Действительно, дыры в двери образовывали круг размером с тарелку.
– Понимаешь, отчего такая плотность?
– Ты давеча сказал что-то, да я не разобрал.
– Стрелок использовал концентратор.
– Леш, скажи по-русски! – взмолился коллежский асессор.
– Концентратор – это такая гильза в гильзе. Картечь набивается в нее, а сзади приделывается парашют – пыж на нитках. При обычном выстреле картечь сразу по вылете из ствола начинает разлетаться конусом. Радиус поражения больше, но, так сказать, густота поражения ниже. А при таком концентраторе дробь начинает разлетаться лишь на полпути к цели. И попадает в нее плотно, всем зарядом.
– Ага, мне повезло, это я понял. Но про двадцать восемь…

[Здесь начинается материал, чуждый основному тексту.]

/-- Transfers between the Firn and the slots (R71, R72, R76, R93), and the end of a run: its budget, the release of its commit buffer, and
Rook's answer (R28, R86, R96, R102, R104, R446). -/
def Obligations.RunsAndTransfers : Prop :=
  (∀ s : State, s.calm = true →
     -- PORT_GRANT
     (∀ (port : Fin 12) (x : Transfer), (s.port port.val).cur = none → pickTransfer (s.port port.val).queue = some x →
       Completes (.portGrant port) s fun t =>
         (t.port port.val).cur = some x ∧ (t.port port.val).queue = (s.port port.val).queue.erase x ∧ t.core = s.core ∧
         t.sch.firn = s.sch.firn) ∧
     -- STAGE_IN_COMPLETE of an image that the Firn can deliver; a context that left S busy resumes at its S vector
     (∀ (port : Fin 12) (x : Transfer) (v : Nat → Word), (s.port port.val).cur = some x → x.stageIn = true → x.disabled = false →
       x.slot < 384 → s.firnBad x.ctx 176 = none → v = (fun w => (readSealed (s.firn x.ctx w)).word.getD 0) →
       Completes (.stageInComplete port) s fun t =>
         (t.slot x.slot).ctx = some x.ctx ∧ (t.slot x.slot).gate = false ∧ (t.port port.val).cur = none ∧
         (∀ w, w < 166 → w ∉ [0, 1, 2, 3, 13] → t.img x.slot w = v w) ∧
         (bits (v 2) 0 2 ≠ 1 ∨ bitAt (v 2) 7 = false → ∀ w, w < 4 → t.img x.slot w = v w) ∧
         (bits (v 2) 0 2 = 1 → bitAt (v 2) 7 = true →
           t.img x.slot iwPc = t.sVector x.slot (bits (v 8) 0 6) ∧ t.img x.slot iwNpc = t.sVector x.slot (bits (v 8) 0 6) + 4 ∧
           (t.slot x.slot).dslot = false ∧ ∀ k, k < 8 → t.win x.slot 1 k = 0) ∧
         (∀ c w, t.firn c w = s.firn c w)) ∧
     -- STAGE_IN_COMPLETE of one that it cannot
     (∀ (port : Fin 12) (x : Transfer) (w : Nat), (s.port port.val).cur = some x → x.stageIn = true → x.disabled = false →
       s.firnBad x.ctx 176 = some w →
       Completes (.stageInComplete port) s fun t =>
         (t.entry x.ctx).state = stUnavail ∧ (t.slot x.slot).ctx = none ∧ t.fbit Reg.FN_UELOG_V = true) ∧
     -- STAGE_IN_COMPLETE of one whose entry was disabled meanwhile delivers nothing
     (∀ (port : Fin 12) (x : Transfer), (s.port port.val).cur = some x → x.stageIn = true → x.disabled = true →
       Completes (.stageInComplete port) s fun t =>
         (t.port port.val).cur = none ∧ t.sch.entries = s.sch.entries ∧ (∀ c w, t.firn c w = s.firn c w) ∧
         ((s.slot x.slot).ctx ≠ some x.ctx → t.core = s.core)) ∧
     -- FIRST_GROUP_FETCHED where the TLB and the L1I hold what the fetch needs
     (∀ (slot : Fin 384) (c : Nat) (pc : Word) (g : TlbEntry) (ws : Nat → Word), (s.slot slot.val).ctx = some c →
       (s.entry c).state = stStaging → pc = s.img slot.val iwPc → s.allows slot.val false .fetch 4 pc g = true →
       (s.slot slot.val).sb = [] → (∀ k, k < 4 → s.near slot.val true (g.pa pc / 16 * 16 + 4 * k) (ws k) = true) →
       Completes (.firstGroupFetched slot) s fun t =>
         (t.slot slot.val).fetch.getLast? =
           some { group := fetchGroup pc, words := (List.range 4).map fun k => FetchWord.word (ws k) } ∧
         ((s.entry c).classG = true → (t.entry c).state = stRunning ∧ (t.slot slot.val).gate = true) ∧
         ((s.entry c).classG = false → (s.entry c).pend = false →
           (t.entry c).state = stStaged ∧ (t.slot slot.val).gate = (s.slot slot.val).gate) ∧
         SameMemory s t) ∧
     -- and for a class-G context in general, whose trap is left to its first issue where the fetch faults
     (∀ (slot : Fin 384) (c : Nat) (u : State) (r : Out (Nat × List FetchWord)), (s.slot slot.val).ctx = some c →
       (s.entry c).state = stStaging → (s.entry c).classG = true → s.demandFetch slot.val (s.img slot.val iwPc) = (u, r) → r ≠ .wait →
       u.settled = true → u.entry c = s.entry c → (u.slot slot.val).ctx = some c →
       Completes (.firstGroupFetched slot) s fun t => (t.entry c).state = stRunning ∧ (t.slot slot.val).gate = true) ∧
     -- WRITE_BACK_REQUEST, once no operation of the slot is in flight
     (∀ (slot : Fin 384) (c : Nat), (s.slot slot.val).ctx = some c → (s.slot slot.val).stopped = true →
       (s.slot slot.val).leaving ≠ .none → (s.entry c).agreed = false → (s.port (portOf slot.val)).cur = none →
       (s.port (portOf slot.val)).queue.all (fun x => decide (x.slot ≠ slot.val) || x.stageIn) = true →
       ((s.slot slot.val).long = [] →
         Completes (.writeBackRequest slot) s fun t =>
           (t.port (portOf slot.val)).queue.getLast?.map (fun x => (x.ctx, x.slot, x.stageIn)) = some (c, slot.val, false) ∧
           t.core = s.core) ∧
       ((s.slot slot.val).long ≠ [] → exec (.writeBackRequest slot) s = .next s)) ∧
     -- WRITE_BACK_VERDICT: the image is replaced in one cycle; words of a lockstep pair that differ are a mismatch, and nothing is written
     (∀ (port : Fin 12) (x : Transfer), (s.port port.val).cur = some x → x.stageIn = false →
       (Completes (.writeBackVerdict port true) s fun t =>
         (∀ w, w < 166 → t.firn x.ctx w = sealWord (s.img x.slot w)) ∧
         (∀ c w, c ≠ x.ctx → w < 256 → t.firn c w = s.firn c w)) ∧
       (s.pairState (pairOf x.slot) = lsLockstep →
         Completes (.writeBackVerdict port false) s fun t =>
           t.sch.firn = s.sch.firn ∧ t.pairState (pairOf x.slot) = lsHold) ∧
       (s.pairState (pairOf x.slot) ≠ lsLockstep → exec (.writeBackVerdict port false) s = exec (.writeBackVerdict port true) s))) ∧
  (∀ s : State, s.calm = true →
     -- RUN_BUDGET_EXPIRY releases nothing and writes nothing back
     (∀ (slot : Fin 384) (c p : Nat), (s.slot slot.val).ctx = some c → (s.entry c).classG = false → (s.entry c).state = stRunning →
       (s.slot slot.val).gate = true → (s.slot slot.val).stopped = false → (s.slot slot.val).first = false →
       (s.slot slot.val).ase = none → (s.entry c).budget ≤ (s.img slot.val iwRuncyc).toNat → s.partOf c = some p →
       Completes (.runBudgetExpiry slot) s fun t =>
         t.commitOf c = [] ∧ (t.slot slot.val).ctx = none ∧ t.sch.firn = s.sch.firn ∧ t.pd.released = s.pd.released ∧
         t.fbit (Reg.SC_PSTAT_OVR p) = true ∧
         (t.entry c).state = (if (s.entry c).ovpol || (s.entry c).oneShot then stIdle else stArmed)) ∧
     -- COMMIT_RELEASE outside the full profile: the captured words of output pages reach memory, the others the engine
     (∀ (c : Fin 4096) (u : State), (s.entry c.val).classG = false → (s.entry c.val).state = stCommit → (s.entry c.val).agreed = true →
       s.judging c.val = false → s.fget Reg.RK_PSTAT_PROF ≠ 1 →
       u = ((s.commitOf c.val).filter CommitEntry.page).foldl State.releaseWord s → u.settled = true →
       (u.entry c.val).cfg = (s.entry c.val).cfg →
       Completes (.commitRelease c) s fun t =>
         t.pd.released = u.pd.released ++ [{ ctx := c.val, entries := (s.commitOf c.val).filter fun e => !e.page, final := true }] ∧
         t.commitOf c.val = [] ∧ t.mem = u.mem ∧ t.dram = u.dram ∧
         ((s.entry c.val).pin = false →
           (t.entry c.val).state = (if (u.entry c.val).oneShot then stIdle else stArmed)) ∧
         ((s.entry c.val).pin = true → (u.entry c.val).oneShot = false → (u.entry c.val).pend = false →
           (t.entry c.val).state = stStaged ∧ (t.slot (u.entry c.val).slot).gate = false)) ∧
     -- and of a run that captured none of an output page, from the state alone
     (∀ c : Fin 4096, (s.entry c.val).classG = false → (s.entry c.val).state = stCommit → (s.entry c.val).agreed = true →
       s.judging c.val = false → s.fget Reg.RK_PSTAT_PROF ≠ 1 → (s.commitOf c.val).all (fun e => !e.page) = true →
       (s.entry c.val).pin = false →
       Completes (.commitRelease c) s fun t =>
         t.pd.released = s.pd.released ++ [{ ctx := c.val, entries := s.commitOf c.val, final := true }] ∧
         t.commitOf c.val = [] ∧ (t.entry c.val).state = (if (s.entry c.val).oneShot then stIdle else stArmed)) ∧
     -- INTERLOCK_ANSWER: the entries of the oldest release that waits are released or refused as a group
     (∀ (c : Nat) (l : List CommitEntry) (rest : List (Nat × List CommitEntry)), s.fbit Reg.RK_PSTAT_HUNG = false →
       s.sch.intlk = (c, l) :: rest →
       (l.all (fun e => !e.page) = true →
         Completes (.interlockAnswer true) s fun t =>
           t.sch.intlk = rest ∧ t.commitOf c = [] ∧ t.pd.released = s.pd.released ++ [{ ctx := c, entries := l, final := true }]) ∧
       (Completes (.interlockAnswer false) s fun t =>
         t.sch.intlk = rest ∧ t.commitOf c = [] ∧
         t.pd.released = s.pd.released ++ [{ ctx := c, entries := [], final := true }] ∧
         t.fbit (Reg.SC_PSTAT_INTLK ((s.partOf c).getD 0)) = true)) ∧
     -- INTERLOCK_TIMEOUT refuses them
     (∀ (c : Nat) (l : List CommitEntry) (rest : List (Nat × List CommitEntry)), s.sch.intlk = (c, l) :: rest →
       Completes .interlockTimeout s fun t =>
         t.sch.intlk = rest ∧ t.commitOf c = [] ∧
         t.pd.released = s.pd.released ++ [{ ctx := c, entries := [], final := true }] ∧
         t.fbit (Reg.SC_PSTAT_INTLK ((s.partOf c).getD 0)) = true))
/-- The three-register integer instructions with X = 0 (R115, R126, R131), on operands that no long operation in flight writes. -/
def Obligations.IntegerRegisterResults : Prop :=
  ∀ (s : State) (slot : Fin 384) (f : RFields) (a b : Word), s.calm = true → s.ready slot.val = true → f.x = 0 →
    s.clear slot.val (s.places slot.val [f.rd, f.ra, f.rb]) = true → a = s.reg slot.val f.ra → b = s.reg slot.val f.rb →
    WritesReg (.add slot f) s slot.val f.rd (BitVec.ofNat 36 (a.toNat + b.toNat)) ∧
    WritesReg (.sub slot f) s slot.val f.rd (BitVec.ofInt 36 (a.toInt - b.toInt)) ∧
    WritesReg (.and slot f) s slot.val f.rd (a &&& b) ∧
    WritesReg (.or slot f) s slot.val f.rd (a ||| b) ∧
    WritesReg (.xor slot f) s slot.val f.rd (a ^^^ b) ∧
    WritesReg (.andn slot f) s slot.val f.rd (a &&& ~~~b) ∧
    WritesReg (.slt slot f) s slot.val f.rd (if a.toInt < b.toInt then 1 else 0) ∧
    WritesReg (.sltu slot f) s slot.val f.rd (if a.toNat < b.toNat then 1 else 0) ∧
    WritesReg (.sll slot f) s slot.val f.rd (if b.toNat < 36 then BitVec.ofNat 36 (a.toNat * 2 ^ b.toNat) else 0) ∧
    WritesReg (.srl slot f) s slot.val f.rd (if b.toNat < 36 then BitVec.ofNat 36 (a.toNat / 2 ^ b.toNat) else 0) ∧
    WritesReg (.sra slot f) s slot.val f.rd
      (if b.toNat < 36 then BitVec.ofInt 36 (a.toInt / 2 ^ b.toNat) else if a.toInt < 0 then BitVec.allOnes 36 else 0) ∧
    WritesReg (.min slot f) s slot.val f.rd (if a.toInt ≤ b.toInt then a else b) ∧
    WritesReg (.max slot f) s slot.val f.rd (if a.toInt ≤ b.toInt then b else a)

– Про двадцать восемь. Волчья картечь – крупная, сам видишь. И в гильзу обычного патрона ее убирается россыпью не более двух десятков. А тут в трубку меньшей длины запихали двадцать восемь штук! Это и есть согласованная картечь. Дробь уложена рядами, крест-накрест, с учетом радиуса закругления концентратора. Такое мог сделать лишь опытный охотник или оружейник.
– Теперь понял. Значит, мы должны искать охотника?
– Да. Какая-никакая, а зацепка. Помнишь, во что был одет убитый? Кожаные куртки часто носят охотники.
– Правда твоя, Алексей Николаич, спасибо за подсказку.
Лыков давно уже заметил, что неподалеку мнется с ноги на ногу бородач с неприятным тяжелым взглядом. Он был одет в дорогую тройку, в галстуке сверкал крупный солитер. Увидев, что обнаружен, бородач подошел к сыщикам и желчно осведомился:
– Этта кто тут шляется по моему заводу?!
– Ба! – недобро скривился Шереметевский. – Никак господин Кобозев собственной персоной. Тот, у которого печки покойниками топят. И уж не в первый раз. У вас тут крематорий, оказывается, а промыслового свидетельства нет. Не пора ли получить?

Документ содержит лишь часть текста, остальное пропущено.